WHAT THE TASK REQUIRES:
Reproduce all of the data exactly.

▬▬▬

theorem State.chkFeed_keeps {z : State} (s : State) (u : Nat) (n : Nat) (v : Nat)
    (hk : Keeps z s) : Keeps z (State.chkFeed s u n v) := by
  unfold State.chkFeed
  try dsimp only
  iterate 24 (try any_goals (first | with_reducible assumption | with_reducible apply State.busyW_keeps | with_reducible apply State.setChk_keeps | with_reducible apply State.count_keeps | with_reducible apply keeps_ite | split))

theorem State.chkTick_keeps {z : State} (n : Nat) (s : State) (u : Nat)
    (hk : Keeps z s) : Keeps z (State.chkTick n s u) := by
  unfold State.chkTick
  try dsimp only
  iterate 24 (try any_goals (first | with_reducible assumption | (intro _ _ _; try dsimp only) | intro _ | with_reducible apply State.setChk_keeps | with_reducible apply State.chkDo_keeps | with_reducible apply keeps_ite | with_reducible apply keeps_foldl | simp only [keeps_mk_eq] | split))

theorem State.writeChk_keeps {z : State} (s : State) (u : Nat) (o : Nat) (v : Nat)
    (hk : Keeps z s) : Keeps z (State.writeChk s u o v) := by
  unfold State.writeChk
  try dsimp only
  iterate 24 (try any_goals (first | with_reducible assumption | with_reducible apply State.chkCompare_keeps | with_reducible apply State.chkPut_keeps | with_reducible apply State.chkBegin_keeps | with_reducible apply State.chkFeed_keeps | with_reducible apply State.plainWrite_keeps | with_reducible apply keeps_ite | split))

theorem State.putFlit_keeps {z : State} (s : State) (fseq : Nat) (m : TxMsg)
    (hk : Keeps z s) : Keeps z (State.putFlit s fseq m) := by
  unfold State.putFlit
  try dsimp only
  iterate 24 (try any_goals (first | with_reducible assumption | with_reducible apply keeps_ite | simp only [keeps_mk_eq] | split))

theorem State.sendFlit_keeps {z : State} (s : State) (m : TxMsg) (f : HMsg) (head : Nat)
    (hk : Keeps z s) : Keeps z (State.sendFlit s m f head) := by
  unfold State.sendFlit
  try dsimp only
  iterate 24 (try any_goals (first | with_reducible assumption | with_reducible apply State.putFlit_keeps | with_reducible apply keeps_ite | simp only [keeps_mk_eq] | split))

theorem State.sendMsg_keeps {z : State} (s : State) (m : TxMsg)
    (hk : Keeps z s) : Keeps z (State.sendMsg s m) := by
  unfold State.sendMsg
  try dsimp only
  iterate 24 (try any_goals (first | with_reducible assumption | (intro _ _ _; try dsimp only) | intro _ | with_reducible apply State.sendFlit_keeps | with_reducible apply keeps_ite | with_reducible apply keeps_foldl | simp only [keeps_mk_eq] | split))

▬▬▬

ANSWER TO THIS EXERCISE:
theorem State.chkFeed_keeps {z : State} (s : State) (u : Nat) (n : Nat) (v : Nat)
    (hk : Keeps z s) : Keeps z (State.chkFeed s u n v) := by
  unfold State.chkFeed
  try dsimp only
  iterate 24 (try any_goals (first | with_reducible assumption | with_reducible apply State.busyW_keeps | with_reducible apply State.setChk_keeps | with_reducible apply State.count_keeps | with_reducible apply keeps_ite | split))

theorem State.chkTick_keeps {z : State} (n : Nat) (s : State) (u : Nat)
    (hk : Keeps z s) : Keeps z (State.chkTick n s u) := by
  unfold State.chkTick
  try dsimp only
  iterate 24 (try any_goals (first | with_reducible assumption | (intro _ _ _; try dsimp only) | intro _ | with_reducible apply State.setChk_keeps | with_reducible apply State.chkDo_keeps | with_reducible apply keeps_ite | with_reducible apply keeps_foldl | simp only [keeps_mk_eq] | split))

theorem State.writeChk_keeps {z : State} (s : State) (u : Nat) (o : Nat) (v : Nat)
    (hk : Keeps z s) : Keeps z (State.writeChk s u o v) := by
  unfold State.writeChk
  try dsimp only
  iterate 24 (try any_goals (first | with_reducible assumption | with_reducible apply State.chkCompare_keeps | with_reducible apply State.chkPut_keeps | with_reducible apply State.chkBegin_keeps | with_reducible apply State.chkFeed_keeps | with_reducible apply State.plainWrite_keeps | with_reducible apply keeps_ite | split))

theorem State.putFlit_keeps {z : State} (s : State) (fseq : Nat) (m : TxMsg)
    (hk : Keeps z s) : Keeps z (State.putFlit s fseq m) := by
  unfold State.putFlit
  try dsimp only
  iterate 24 (try any_goals (first | with_reducible assumption | with_reducible apply keeps_ite | simp only [keeps_mk_eq] | split))

theorem State.sendFlit_keeps {z : State} (s : State) (m : TxMsg) (f : HMsg) (head : Nat)
    (hk : Keeps z s) : Keeps z (State.sendFlit s m f head) := by
  unfold State.sendFlit
  try dsimp only
  iterate 24 (try any_goals (first | with_reducible assumption | with_reducible apply State.putFlit_keeps | with_reducible apply keeps_ite | simp only [keeps_mk_eq] | split))

theorem State.sendMsg_keeps {z : State} (s : State) (m : TxMsg)
    (hk : Keeps z s) : Keeps z (State.sendMsg s m) := by
  unfold State.sendMsg
  try dsimp only
  iterate 24 (try any_goals (first | with_reducible assumption | (intro _ _ _; try dsimp only) | intro _ | with_reducible apply State.sendFlit_keeps | with_reducible apply keeps_ite | with_reducible apply keeps_foldl | simp only [keeps_mk_eq] | split))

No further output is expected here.